There is a conversation right now in medicine about whether doctors and other first responders like nurses should be expected to be willing to give up their lives. Does society owe them anything in return? For example, we don’t send folks into military service without equipping them. Is it fair to expect doctors and nurses to work the front lines without protective equipment?
I’ve held the view that I’m willing to serve even if it means my life. My calling into medicine was so strong it was inescapable. Having said that, I’m a healthy person. The odds are I’ll be just fine. It’s a lot more to ask someone who suffers from chronic illness to have that same equanimity. I don’t begrudge those individuals who have chosen not to come to work. I can only know what the call is on my own life.
Death has always been part of our family conversation, including with my children. I’ve been very honest with them that there’s no guarantee that any of us will get to the other side of this pandemic and still be alive. We talk very openly about how that will be difficult, but we’re not without resources for handling that, spiritual and relational. One of our constant refrains as a family has been, “We need to treasure this time. We need to treasure our relationships. We don’t know how many days we have together. We need to be grateful and care well for one another.”
What is important for us to be doing now to prepare for our own deaths or the deaths of people we know? What conversations should we be having, especially with older people in our lives?
It starts very simply. Ask, “Who should make medical decisions for you if you become too sick to decide for yourself?” Choose someone and put it in writing. From that conversation, then, flows, “Have you thought about what you would want the end to look like?” It’s possible to die in a hospital, possible to die at home. Possible to die on life support. Start to have those conversations.
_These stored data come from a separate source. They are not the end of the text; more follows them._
/-! ### `raiseFault`: a named fault -/

@[simp] theorem raiseFault_params (c : Cause) (n : Nat) (s : State) : (raiseFault c n s).params = s.params := rfl
@[simp] theorem raiseFault_ip (c : Cause) (n : Nat) (s : State) : (raiseFault c n s).ip = s.ip := rfl
@[simp] theorem raiseFault_op (c : Cause) (n : Nat) (s : State) : (raiseFault c n s).op = s.op := rfl
@[simp] theorem raiseFault_endAt (c : Cause) (n : Nat) (s : State) : (raiseFault c n s).endAt = s.endAt := rfl
@[simp] theorem raiseFault_ctl (c : Cause) (n : Nat) (s : State) : (raiseFault c n s).ctl = s.ctl := rfl
@[simp] theorem raiseFault_nbits (c : Cause) (n : Nat) (s : State) : (raiseFault c n s).nbits = s.nbits := rfl
@[simp] theorem raiseFault_pidx (c : Cause) (n : Nat) (s : State) : (raiseFault c n s).pidx = s.pidx := rfl
@[simp] theorem raiseFault_fy (c : Cause) (n : Nat) (s : State) : (raiseFault c n s).fy = s.fy := rfl
@[simp] theorem raiseFault_fx (c : Cause) (n : Nat) (s : State) : (raiseFault c n s).fx = s.fx := rfl
@[simp] theorem raiseFault_wp (c : Cause) (n : Nat) (s : State) : (raiseFault c n s).wp = s.wp := rfl
@[simp] theorem raiseFault_run (c : Cause) (n : Nat) (s : State) : (raiseFault c n s).run = .fault := rfl
@[simp] theorem raiseFault_cmd (c : Cause) (n : Nat) (s : State) : (raiseFault c n s).cmd = s.cmd := rfl
@[simp] theorem raiseFault_unit (c : Cause) (n : Nat) (s : State) : (raiseFault c n s).unit = s.unit := rfl
@[simp] theorem raiseFault_phase (c : Cause) (n : Nat) (s : State) : (raiseFault c n s).phase = s.phase := rfl
@[simp] theorem raiseFault_done (c : Cause) (n : Nat) (s : State) : (raiseFault c n s).done = false := rfl
@[simp] theorem raiseFault_inLen (c : Cause) (n : Nat) (s : State) : (raiseFault c n s).inLen = s.inLen := rfl
@[simp] theorem raiseFault_faultCause (c : Cause) (n : Nat) (s : State) : (raiseFault c n s).faultCause = c.code := rfl
@[simp] theorem raiseFault_faultInfo (c : Cause) (n : Nat) (s : State) : (raiseFault c n s).faultInfo = BitVec.ofNat 32 n := rfl
@[simp] theorem raiseFault_inp (c : Cause) (n : Nat) (s : State) : (raiseFault c n s).inp = s.inp := rfl
@[simp] theorem raiseFault_img (c : Cause) (n : Nat) (s : State) : (raiseFault c n s).img = s.img := rfl
@[simp] theorem raiseFault_imgValid (c : Cause) (n : Nat) (s : State) : (raiseFault c n s).imgValid = s.imgValid := rfl
@[simp] theorem raiseFault_palRaw (c : Cause) (n : Nat) (s : State) : (raiseFault c n s).palRaw = s.palRaw := rfl
@[simp] theorem raiseFault_palRawValid (c : Cause) (n : Nat) (s : State) : (raiseFault c n s).palRawValid = s.palRawValid := rfl
@[simp] theorem raiseFault_palExp (c : Cause) (n : Nat) (s : State) : (raiseFault c n s).palExp = s.palExp := rfl
@[simp] theorem raiseFault_palExpValid (c : Cause) (n : Nat) (s : State) : (raiseFault c n s).palExpValid = s.palExpValid := rfl
@[simp] theorem raiseFault_out (c : Cause) (n : Nat) (s : State) : (raiseFault c n s).out = s.out := rfl
@[simp] theorem raiseFault_outValid (c : Cause) (n : Nat) (s : State) : (raiseFault c n s).outValid = s.outValid := rfl
@[simp] theorem raiseFault_turns (c : Cause) (n : Nat) (s : State) : (raiseFault c n s).turns = s.turns := rfl
@[simp] theorem raiseFault_reply (c : Cause) (n : Nat) (s : State) : (raiseFault c n s).reply = s.reply := rfl
@[simp] theorem raiseFault_draws (c : Cause) (n : Nat) (s : State) : (raiseFault c n s).draws = s.draws := rfl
A lot of patients, even without much knowledge of how health care works, still have a sense of these big picture questions. Hospital or home. Life support or not. Tube in my throat, where I can’t talk but it’s supporting my breathing, or not. Somebody checking my blood work and vital signs every two to four hours or not. Some people who have spent any amount of time in a hospital get to the point where they just don’t want that anymore.
These practical questions can start to push conversations gently toward the so-called big questions. How do we want to think about a funeral? What songs would be sung? What texts would be read? Who would speak? If you start to think through this, it puts a lot of things very quickly into focus. You start to identify what your values are, what you believe, what you profess. There are a lot of people who want to talk about this, they just don’t know how to get started.
What are you praying these days?
French theologian Jean-Claude Larchet said that in times of suffering we should not pray, “make this go away,” but, “may that which is most spiritually useful transpire.” That’s what I pray: health, safety, and courage, and where those are not possible, may the most spiritually useful thing be done.
What are the spiritually beneficial outcomes you would hope to see from this crisis?
That people face their finitude more squarely. If dying well requires living well, there should be a fundamental recalibration of how we live. We need to give our full attention to what ultimately matters.
A version of this article appears in the print edition under the title “Rehearsing for our death.”